Without constraints, adding or removing a single "q" in a bech32 address
could result in a user accidentally sending their money to an
output that was either unspendable or spendable by anyone (allowing
those bitcoins to be taken by anyone). Developers exhaustively analyzed the bech32
problem and found that changing a single constant in their algorithm
would eliminate the problem, ensuring that any insertion or deletion of
up to five characters will only fail to be detected less often than one
time in a billion.
//https://gist.github.com/sipa/a9845b37c1b298a7301c33a04090b2eb
The version of bech32 with a single different constant is known as
Bech32 Modified (bech32m). All of the characters in bech32 and bech32m
addresses for the same underlying data will be identical except for the
last six (the checksum).
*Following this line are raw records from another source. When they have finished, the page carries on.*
-- ==== Sys2Proof/Laws/Field.lean ====
section
/-! SUPPORT. What the field functions can answer: results stay in the field (closure), multiplication and
reduction complete when the moduli's leading coefficients are invertible (totality), and the bounds of
the Euclidean loops are never reached. -/

namespace Sys2Proof.Machine

/-! ### Results and faults in sequence -/

/-- A sequence answers a value exactly when both of its parts do. -/
theorem bind_eq_ok {ε β γ : Type} {x : Except ε β} {f : β → Except ε γ} {c : γ} :
    (x >>= f) = .ok c ↔ ∃ b, x = .ok b ∧ f b = .ok c := by
  cases x <;> simp [bind, Except.bind]

theorem map_eq_ok {ε β γ : Type} {x : Except ε β} {f : β → γ} {c : γ} :
    x.map f = .ok c ↔ ∃ b, x = .ok b ∧ f b = c := by
  cases x <;> simp [Except.map]

@[simp] theorem bind_ok {ε β γ : Type} (b : β) (f : β → Except ε γ) :
    ((.ok b : Except ε β) >>= f) = f b := rfl

@[simp] theorem bind_error {ε β γ : Type} (e : ε) (f : β → Except ε γ) :
    ((.error e : Except ε β) >>= f) = .error e := rfl

/-- A list of calls answers exactly when every call does, result by result. -/
theorem mapM_eq_ok {ε β γ : Type} {f : β → Except ε γ} {l : List β} {r : List γ} :
    l.mapM f = .ok r ↔ List.Forall₂ (fun b c => f b = .ok c) l r := by
  induction l generalizing r with
  | nil =>
    simp only [List.mapM_nil]
    constructor
    · intro h
      cases h
      exact .nil
    · intro h
      cases h
      rfl
  | cons b l ih =>
    simp only [List.mapM_cons, bind_eq_ok]
    constructor
    · rintro ⟨c, hc, cs, hcs, h⟩
      cases h
      exact .cons hc (ih.1 hcs)
    · intro h
      cases h with
      | cons hc hcs => exact ⟨_, hc, _, ih.2 hcs, rfl⟩

variable {α : Type} {F : FieldOps α} {ok : α → Prop}

/-! ### Closure -/

/-- The functions of a level keep to the level's elements. -/
structure FieldOps.Closed (F : FieldOps α) (ok : α → Prop) : Prop where
  zero : ok F.zero
  one : ok F.one
  ofInt : ∀ n, ok (F.ofInt n)
  add : ∀ a b, ok a → ok b → ok (F.add a b)
  sub : ∀ a b, ok a → ok b → ok (F.sub a b)
  neg : ∀ a, ok a → ok (F.neg a)
  mul : ∀ a b c, ok a → ok b → F.mul a b = .ok c → ok c
  inv : ∀ a c, ok a → F.inv a = .ok c → ok c

theorem residue_lt {p : Nat} (hp : 0 < p) (x : Int) : residue p x < p := by
  have h0 : (0 : Int) < p := by exact_mod_cast hp
  have h1 := Int.emod_nonneg x h0.ne'
  have h2 := Int.emod_lt_of_pos x h0
  unfold residue
  omega

/-- Prime-field results lie in `[0, p)` (rules R140, R155 b). -/
theorem fpOps_closed {p : Nat} (hp : 1 < p) : (fpOps p).Closed (· < p) where
  zero := by simp only [fpOps]; omega
  one := by simpa only [fpOps] using hp
  ofInt n := residue_lt (by omega) n
  add a b _ _ := Nat.mod_lt _ (by omega)
  sub a b _ _ := residue_lt (by omega) _
  neg a _ := residue_lt (by omega) _
  mul a b c _ _ h := by
    simp only [fpOps, Except.ok.injEq] at h
    rw [← h]
    exact Nat.mod_lt _ (by omega)
  inv a c _ h := by
    simp only [fpOps, fpInv] at h
    split at h
    · cases h
    · split at h
      · cases h
      · cases h
        exact residue_lt (by omega) _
That means a wallet will need to know which
version is in use in order to validate the checksum, but both address
types contain an internal version byte that makes determining that easy.
===== Encoding and Decoding bech32m addresses
In this section, we'll look at the encoding and parsing rules for
bech32m Bitcoin addresses since they encompass the ability to parse
bech32 addresses and are the current recommended address format for
Bitcoin wallets.
Bech32m addresses start with a Human Readable Part (HRP). There are
rules in BIP173 for creating your own HRPs, but for Bitcoin you only
need to know about the HRPs already chosen:
.Bech32 HRPs for Bitcoin
[cols="1,1"]
|===
| bc
| Bitcoin mainnet
| tb
| Bitcoin testnet
|===
The HRP is followed by a separator, the number "1". Earlier proposals
for a protocol separator used a colon but some operating systems and
applications which allow a user to double click on a word to highlight
it for copy and pasting won't extend the highlighting to and past a
colon. A number ensured double-click highlighting would work with any
program that supports bech32m strings in general (which include other
numbers). The number "1" was chosen because bech32 strings don't
otherwise use it in order to prevent accidental transliteration between
the number "1" and the lowercase letter "l".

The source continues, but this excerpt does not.